You can also view images for a particular occurrence, by simply clicking on it. See for example, this occurrence with two images from the Norwegian Species Observation Service.
All the images belonging to a single dataset are visible on its page. The same goes for all the images belonging to datasets published under the same organization: see this example.
Audio and Video
Sounds and videos can be directly played from a given occurrence page through a media player.
For example, by clicking on this occurrence from Xeno-canto - Bird sounds from around the world, you can listen to a kookaburra call.
You can also take a look at some videos showing the 3D reconstruction of a specimen of sand flea by clicking on this occurrence from the Museum of Comparative Zoology, Harvard University
Multimedia supported
What exactly can you make available through GBIF?
Media types
In theory, you could share any type of media defined by the Dublin Core Metadata Initiative.
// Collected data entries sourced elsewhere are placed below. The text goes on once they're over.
-- ==== Sys2Proof/Machine/Types.lean ====
section
/-! DEFINITION. The operand types of the commands: what arrives from outside with a command of
the table (a latched submission entry, a reception, a measurement, a frame, the outcome of a
test), each a plain record in the manual's own field order. -/

namespace Sys2Proof.Machine

/-- The access path of a register read or write (R398, R614). -/
inductive Path where
  | pcie
  | door
  deriving DecidableEq, Repr

/-- The two transmit chains (R166). -/
inductive Chain where
  | a
  | b
  deriving DecidableEq, Repr

/-- The three kinds of ring (R356). -/
inductive RingKind where
  | submission
  | completion
  | event
  deriving DecidableEq, Repr

/-- A latched submission entry (R359) with the data of R44: the operand of every host command. -/
structure Sub where
  ring    : Nat            -- submission ring q, 0 to 63
  flags   : BitVec 16      -- [0] RESUBMIT, [14:8] EPOCH, [15] FETCH_FAILED (R359)
  length  : Nat            -- bytes the device reads
  tag     : BitVec 64      -- host tag
  bufAddr : BitVec 64      -- host buffer address
  bufLen  : Nat            -- buffer length
  target  : CueNo          -- target cue (R55)
  params  : List Byte      -- the 32 parameter bytes, offsets 32 to 63
  data    : List Byte      -- buffer data placed in the book (R44)
  accept  : CueNo          -- cue of acceptance (R361)
  aside   : Bool           -- served aside (R381)
  seq     : Word32 := 0    -- per-source sequence of its entry (R40)
  partner : Bool := false  -- latched from a partner's record (R495)
  deriving DecidableEq, Repr

/-- One clipped-power measurement of a port over the previous cue (R78). -/
structure PortMeas where
  port  : Nat
  qual  : Bool             -- at least 10 % of the samples qualify (R78)
  p     : Int              -- P, 0.01 dBFS
  c     : Nat              -- C, clipped samples
  deriving DecidableEq, Repr

/-- Who reads a word of the Wings (R414). -/
inductive Reader where
  | engine (e : Nat)
  | queue (h : Nat)        -- the consumer of a hardware queue
  | chain (c : Chain)      -- a transmit chain, reading a frame before its launch
  | hostDma                -- writing into host memory
  | bar4
  | pairLink               -- the pair-link sender of the Prompt Book
  | scrubber               -- or migration
  deriving DecidableEq, Repr

/-- An error of a Wings word found on an access, with the result of the march test of its row
(R412, R413, R424). -/
structure EccFault where
  bank     : Nat
  row      : Nat
  word     : Nat
  bit      : Nat
  uncorr   : Bool
  portB    : Bool
  reader   : Reader        -- who read the word (R414)
  cells    : Nat           -- failing columns of the march test; 0 passes
  deriving DecidableEq, Repr

/-- Who has a write of port B discarded (R408). Data of a fetched submission entry are the FETCH_COMPLETE rows'. -/
inductive PortB where
  | queue (h : Nat) (tries : Nat)  -- the queue engine, with the retries that collided again
  | image                          -- host DMA with image data of IMAGE_STAGE: its update-end entry brings outcome 9
  | scrubber                       -- or migration: retried until it is performed
  deriving DecidableEq, Repr

/-- The part of a word on which an atomic operation works (R409). -/
inductive Part where
  | word
  | half (high : Bool)
  deriving DecidableEq, Repr

/-- What happens at the ports of the banks and in the hardware queues within a phase of a cue (R386 to R391, R406 to
R414), in order of time. -/
inductive BankOp where
  | error (f : EccFault)                                       -- a read finds an error (R411 to R414)
  | collision (bank : Nat) (who : PortB)                       -- port A has the word (R407, R408)
  | write (addr : Nat) (v : Word64)                            -- a full write of a word
  | atomicAdd (who : Reader) (addr : Nat) (p : Part) (v : Word64)
  | atomicSwap (who : Reader) (addr : Nat) (p : Part) (v : Word64)
  | bar4Read (off : Nat)                                       -- the host reads through BAR4 (R354)
  | queueWord (h : Nat) (v : Word64)                           -- the producer writes a body word at PP
  | queueCommit (h : Nat) (kind : BitVec 8)                    -- the producer ends its packet
  | queueRewind (h : Nat)                                      -- its packet failed
  | queueRead (h : Nat) (n : Nat)                              -- the consumer reads up to n words
  deriving DecidableEq, Repr

/-- The receive metadata of R155 with the extension of R158 and the PSDU, FCS or CRC included. -/
structure Reception where
  outcome   : Nat
  status    : Nat
  flags     : BitVec 16
  line      : Nat
  port      : Nat
  pers      : BitVec 8
  gain      : Nat
  arrival   : Stamp
  endStamp  : Stamp
  windowId  : Word32
  offset    : Int          -- s32, 1/16 Hz
  rssi      : Int          -- s16, 0.01 dBm
  snr       : Int          -- s16, 0.01 dB
  floor     : Int          -- s16, 0.01 dBm
  phyInfo   : BitVec 16
  displaced : Nat
  dispRssi  : Int
  ext       : List Nat     -- 104 SNR bytes when EXT is set (R158)
  psdu      : List Byte
  deriving DecidableEq, Repr

/-- What the demodulator measures as it declares a preamble (R145, R148, R149). -/
structure DetIn where
  pow       : Int          -- in-band power, 0.01 dB relative to the port's full scale
  noise     : Int          -- F over the last 1 ms before, in the same unit
  metric    : Int          -- preamble metric above the calibrated base, 0.01 dB
  count     : Nat          -- preamble heard, in the units of R145
  deriving DecidableEq, Repr

/-- A watch candidate (R150): what was measured, and the stamp. -/
structure WatchIn where
  found : DetIn
  stamp : Stamp
  deriving DecidableEq, Repr

/-- A sample block that failed its CRC (R14, R627): its port and the stamp of its first sample. -/
structure BlockFail where
  port  : Fin 4
  first : Stamp
  deriving DecidableEq, Repr

/-- The end of a vector's hold time (R395): the vector and the stamp. -/
structure HoldEnd where
  vector : Nat
  stamp  : Stamp
  deriving DecidableEq, Repr

/-- What the demodulator measures at sync (R118, R124, R149, R152, R153). -/
structure SyncIn where
  sig       : Int          -- S, 0.01 dB relative to the port's full scale
  rssi      : Int          -- in-band power over the sync field, in the same unit
  offset    : Int          -- carrier offset over the sync field, 1/16 Hz
  fec       : Bool         -- SUN FSK: the SFD is a coded one
  rsc       : Bool         -- SUN FSK: the code is RSC
  tag       : List Nat     -- FRC: the shifts of the two tag symbols
  deriving DecidableEq, Repr

/-- A header as it arrives (R118 to R120, R128, R136, R158). -/
structure HeaderIn where
  ok      : Bool           -- standard PHYs: the PHR is decoded
  phr     : List Bool      -- standard PHYs: its bits, first sent first
  shifts  : List Nat       -- FRC: the shifts of the ten header symbols
  hard    : List Bool      -- L-OFDM: hard decisions on the 104 data subcarriers of the header symbol
  sig     : List Int       -- L-OFDM: signal power by data subcarrier of the long training, 0.01 dB of full scale
  diff    : List Int       -- L-OFDM: the same of the difference of its two repetitions
  deriving DecidableEq, Repr

/-- The end of a reception's payload (R145). -/
structure CommitIn where
  offset  : Int                      -- carrier offset over sync field and payload
  octets  : List Byte                -- standard PHYs: PSDU octets, SUN FSK ones still whitened
  shifts  : List Nat                 -- FRC: the shifts of the payload symbols
  points  : List (List (Int × Int))  -- L-OFDM: by symbol and data subcarrier, I and Q in units of R139
  deriving DecidableEq, Repr

/-- A listening-window entry (R102). -/
structure Window where
  start    : Stamp
  endStamp : Stamp
  nco      : Word32
  port     : Nat
  bw       : Nat
  pers     : BitVec 8
  id       : Word32
  deriving DecidableEq, Repr

/-- A transmit request of R167, with its frame bits (the bytes at the frame address). -/
structure TxReq where
  chain   : Chain
  start   : Stamp          -- S
  carrier : BitVec 64      -- W
  offset  : Int            -- ρ, s32, units of 2^-40
  power   : Int            -- s16, 0.25 dBm
  pers    : BitVec 8
  tag     : Nat            -- channel tag
  phy     : Word32
  length  : Nat            -- PSDU bytes without FCS
  ramps   : BitVec 8
  flags   : BitVec 8       -- [0] COEX_PRI, [1] OVERTURE
  frameAddr : Word32
  seq     : Word32         -- transmit sequence
  origin  : Word32
  frame   : List Byte
  item    : Nat := 0       -- MODEL'S OWN: key of the engine's table of what the request is for
  deriving DecidableEq, Repr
The recommended terms are:
In practice, it is a little bit more complicated.
The system infers the media type from the file format by using MIME types (these types correspond to the recommended media types cited above). If the type identified is text/html
, the media is interpreted as a reference link instead of an associated media.
In other words, GBIF currently integrates only images (StillImage
), sounds (Sound
), video (MovingImage
) or collections of the three. For all the other media types, users will have to click on the links given with each occurrence.
For more information about media types, you can check the references at the end of this post.
Formats
I explained in the previous paragraph that GBIF integrates only images, sound and videos. But which formats are supported?
In practice, any format that can be interpreted by Apache Tika is supported. This should include the formats in this IANA Media Type list (now called MIME types).
How to publish media in a Darwin Core Archive
As mentioned at the beginning of this post, GBIF doesn’t host original multimedia files. This means that you cannot upload pictures or audio files directly to GBIF. They must be hosted on another system. What you should provide is a URL or URI for each media file you wish to make available.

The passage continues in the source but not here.